Mateusz Guzik Jan. 24, 2023, 6:42 p.m. UTC | #8
On 1/24/23, Linus Torvalds <torvalds@linux-foundation.org> wrote:
> On Tue, Jan 24, 2023 at 9:00 AM Paul Moore <paul@paul-moore.com> wrote:
>>
>> My main concern is the duplication between the cred check and the cred
>> override functions leading to a bug at some unknown point in the
>> future.
>
> Yeah, it might be good to try to have some common logic for this,
> although it's kind of messy.
>
> The access_override_creds() logic is fairly different from the "do I
> need to create new creds" decision, since instead of *testing* whether
> the fs[ug]id and [ug]id matches, it just sets the fs[ug]id to the
> expected values.
>
> So that part of the test doesn't really exist.
>
> And the same is true of the !SECURE_NO_SETUID_FIXUP logic case - the
> current access() override doesn't _test_ those variables for equality,
> it just sets them.
>
> So Mateusz' patch doesn't really duplicate any actual logic, it just
> has similarities in that it checks "would that new cred that
> access_override_creds() would create be the same as the old one".
>
> So sharing code is hard, because the code is fundamentally not the same.
>
> The new access_need_override_creds() function is right next to the
> pre-existing access_override_creds() one, so at least they are close
> to each other.
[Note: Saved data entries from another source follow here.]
-- ==== Sys2Proof/Machine/Atomic.lean ====
section
/-! DEFINITION. Sys2Proof/Machine/Atomic.lean: atomics and reductions (R163–R166): what one step computes, their issue, and the
scratchpad forms. -/

namespace Sys2Proof.Machine

open Sys2Proof

/-- Bytes of an atomic's location (R163). -/
def atomSize (m : Nat) : Nat := if m = 1 ∨ m = 0x0B ∨ m = 0x0D then 8 else 4

/-- NEW(old, x); for cas, x is the compare value and y the new one (R163). -/
def atomNew (m : Nat) (old x y : Double) : Double :=
  let a : Word := bits old 0 32
  let b : Word := bits x 0 32
  let w (v : Word) : Double := v.setWidth 64
  let pick (p : Bool) : Double := w (if p then a else b)
  match m with
  | 0x00 => w (a + b)
  | 0x01 => old + x
  | 0x02 => BitVec.ofNat 64 (addF32 a.toNat b.toNat)
  | 0x03 => pick (decide (a.toInt ≤ b.toInt))
  | 0x04 => pick (decide (a.toInt ≥ b.toInt))
  | 0x05 => pick (decide (a.toNat ≤ b.toNat))
  | 0x06 => pick (decide (a.toNat ≥ b.toNat))
  | 0x07 => w (a &&& b)
  | 0x08 => w (a ||| b)
  | 0x09 => w (a ^^^ b)
  | 0x0A => w b
  | 0x0B => x
  | 0x0C => if a = b then w (bits y 0 32) else w a
  | 0x0D => if old = x then y else old
  | 0x0E => if a.toNat < b.toNat then w (a + 1) else w a
  | 0x0F => if a.toNat > b.toNat then w (a - 1) else w a
  | 0x10 => BitVec.ofNat 64 (minMaxCode .fp32 false false a.toNat b.toNat).1
  | 0x11 => BitVec.ofNat 64 (minMaxCode .fp32 true false a.toNat b.toNat).1
  | _ => old

/-- A merging form: an addition whose old value nobody reads (R294). -/
def merging : Instr → Bool
  | .red w => decide (w.minor.toNat ≤ 2)
  | .atom w => decide (w.minor.toNat ≤ 2) && w.d == 0xFF
  | _ => false

/-- The type a merging form adds in. -/
def troughTyOf (m : Nat) : TroughTy := if m = 1 then .i64 else if m = 2 then .f32 else .i32

/-- X of one lane: the data in the low half, or compare and new (R163). -/
def atomData (g : Group) (m f l : Nat) : BitVec 128 :=
  let r (k : Nat) : BitVec 128 := (regGet g (f + k) l).setWidth 128
  if m = 0x0D then r 0 ||| (r 1 <<< 32) ||| (r 2 <<< 64) ||| (r 3 <<< 96)
  else if m = 0x0C then r 0 ||| (r 1 <<< 64)
  else if m = 1 ∨ m = 0x0B then r 0 ||| (r 1 <<< 32)
  else r 0

/-- One lane's indivisible step on an old value. -/
def atomStep (m : Nat) (old : Double) (d : BitVec 128) : Double := atomNew m old (bits d 0 64) (bits d 64 64)

/-- atom (R163, R164): the access waits for its home slice and closes the region (R154). -/
def execAtom (w : FmWord) (s : State) : Out :=
  match pre (.atom w) s with
  | .out o => o
  | .go c =>
    let m := w.minor.toNat
    let n := atomSize m
    if flagFull (.atom w) c then hold s c
    else match lanesOf c.act with
    | [] => issueNone s (.atom w) c
    | ls =>
      withGlobal s c .both .both n (ls.map (fun l => (l, addrOf c.g w.base 0xFF w.off l, none))) (fun accs =>
        if unchecked s c.gid then hold s c
        else
          .next (issueCloser s (.atom w) c (withAcq
            { newOp (.atom w) c with
                rel := decide (c.t.relScope ≠ 0), relS := c.t.relScope,
                accs := accs.map (fun a => { accessOf a n [] true with data := [atomData c.g m w.idx.toNat a.lane] }) } (pairedAcq s c))))

/-- Combine the lanes of a red that name one location, in increasing lane order (R165). -/
def combineRed (m : Nat) (accs : List Access) : List LaneAcc → (LaneAcc → BitVec 128) → List Access
  | [], _ => accs
  | a :: r, data =>
    let x := data a
    let accs' :=
      if accs.any (fun e => e.pa == a.pa) then
        accs.map (fun e => if e.pa = a.pa then
            { e with lanes := e.lanes ++ [a.lane], data := e.data.map (fun d => (atomNew m (bits d 0 64) (bits x 0 64) 0).setWidth 128) }
          else e)
      else accs ++ [{ accessOf a (atomSize m) [] true with data := [x] }]
    combineRed m accs' r data

/-- red (R165). -/
def execRed (w : FmWord) (s : State) : Out :=
  match pre (.red w) s with
  | .out o => o
  | .go c =>
    let m := w.minor.toNat
    if flagFull (.red w) c then hold s c
    else match lanesOf c.act with
    | [] => issueNone s (.red w) c
    | ls =>
      withGlobal s c .both .write (atomSize m) (ls.map (fun l => (l, addrOf c.g w.base w.idx w.off l, none))) (fun accs =>
        if unchecked s c.gid then hold s c
        else .next (issueCloser s (.red w) c
          { newOp (.red w) c with accs := combineRed m [] accs (fun a => atomData c.g m w.d.toNat a.lane) }))

/-- The lanes of an atoms, in increasing order, one step each: the state, and the old value of each lane. -/
def atomsSteps (m n : Nat) (g : Group) (f : Nat) : List SpaceAcc → State → List (Nat × List Byte) → State × List (Nat × List Byte)
  | [], s, vs => (s, vs)
  | a :: r, s, vs =>
    let old := spaceBytes s false a.uid a.off n
    atomsSteps m n g f r (spacePut s false a.uid a.off (bytesOf n (atomStep m (ofBytes 64 old) (atomData g m f a.lane))))
      (vs ++ [(a.lane, old)])

/-- atoms (R163, R164): at the scratchpad, closing the region (R154). -/
def execAtoms (w : FmWord) (s : State) : Out :=
  match pre (.atoms w) s with
  | .out o => o
  | .go c =>
    let m := w.minor.toNat
    let n := atomSize m
    if c.act = 0 then .next (retireSame s c)
    else if mustWait s c.gid false false || unchecked s c.gid then hold s c
    else withSpace s c false true n ((lanesOf c.act).map (fun l => (l, addrOf c.g w.base 0xFF w.off l))) (fun accs =>
      let r := atomsSteps m n c.g w.idx.toNat accs s []
      -- an atomic step leaves what a release left at its location, and no role of its own (R310, R311)
      let t := spaceFences { r.1 with rels := s.rels } c false true true n accs
      .next (retireClose (mapGrp t c.gid (fun g => if w.d = 0xFF then g else putWrs g (loadWrs w.d.toNat n r.2))) c))

end Sys2Proof.Machine
end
That may be the best that can be done.
>
> Maybe some of the "is it the root uid" logic could be shared, though.
> Both cases do have this part in common:
>
>         if (!issecure(SECURE_NO_SETUID_FIXUP)) {
>                 /* Clear the capabilities if we switch to a non-root user
> */
>                 kuid_t root_uid = make_kuid(override_cred->user_ns, 0);
>                 if (!uid_eq(override_cred->uid, root_uid))
>
> and that is arguably the nastiest part of it all.
>
> I don't think it's all that likely to change in the future, though
> (except for possible changes due to user_ns re-orgs, but then changing
> both would be very natural).
>

You could dedup make_kuid + uid_eq check, but does it really buy
anything?

ns changes which break compilation will find both spots. Similarly
any grep used to find one should also automagically find the other
one.

I think this patch generated way more discussion than it warrants,
especially since I deliberately went for the trivial approach in
hopes of avoiding this kind of stuff.

So how about I simply respin with the comment I mailed earlier,
repasted here for reference (with a slight tweak):

diff --git a/fs/open.c b/fs/open.c
index 3c068a38044c..756177b94b04 100644
--- a/fs/open.c
+++ b/fs/open.c
@@ -407,6 +407,11 @@ static const struct cred *access_override_creds(void)
        if (!override_cred)
                return NULL;

+       /*
+        * XXX access_need_override_creds performs checks in hopes of
+        * skipping this work. Make sure it stays in sync if making any
+        * changes in this routine.
+        */
        override_cred->fsuid = override_cred->uid;
        override_cred->fsgid = override_cred->gid;

sounds like a plan?
  
Linus Torvalds Jan. 24, 2023, 8:37 p.m. UTC | #9
On Tue, Jan 24, 2023 at 10:42 AM Mateusz Guzik <mjguzik@gmail.com> wrote:
>
> So how about I simply respin with the comment I mailed earlier,
> repasted here for reference (with a slight tweak):

Ack, that's probably the way to go,

         Linus
  
Paul Moore Jan. 24, 2023, 9:33 p.m. UTC | #10
On Tue, Jan 24, 2023 at 12:14 PM Linus Torvalds
<torvalds@linux-foundation.org> wrote:
> On Tue, Jan 24, 2023 at 9:00 AM Paul Moore <paul@paul-moore.com> wrote:
> >
> > My main concern is the duplication between the cred check and the cred
> > override functions leading to a bug at some unknown point in the
> > future.
>
> Yeah, it might be good to try to have some common logic for this,
> although it's kind of messy.
>
> The access_override_creds() logic is fairly different from the "do I
> need to create new creds" decision, since instead of *testing* whether
> the fs[ug]id and [ug]id matches, it just sets the fs[ug]id to the
> expected values.
>
> So that part of the test doesn't really exist.
>
> And the same is true of the !SECURE_NO_SETUID_FIXUP logic case - the
> current access() override doesn't _test_ those variables for equality,
> it just sets them.
>
> So Mateusz' patch doesn't really duplicate any actual logic, it just
> has similarities in that it checks "would that new cred that
> access_override_creds() would create be the same as the old one".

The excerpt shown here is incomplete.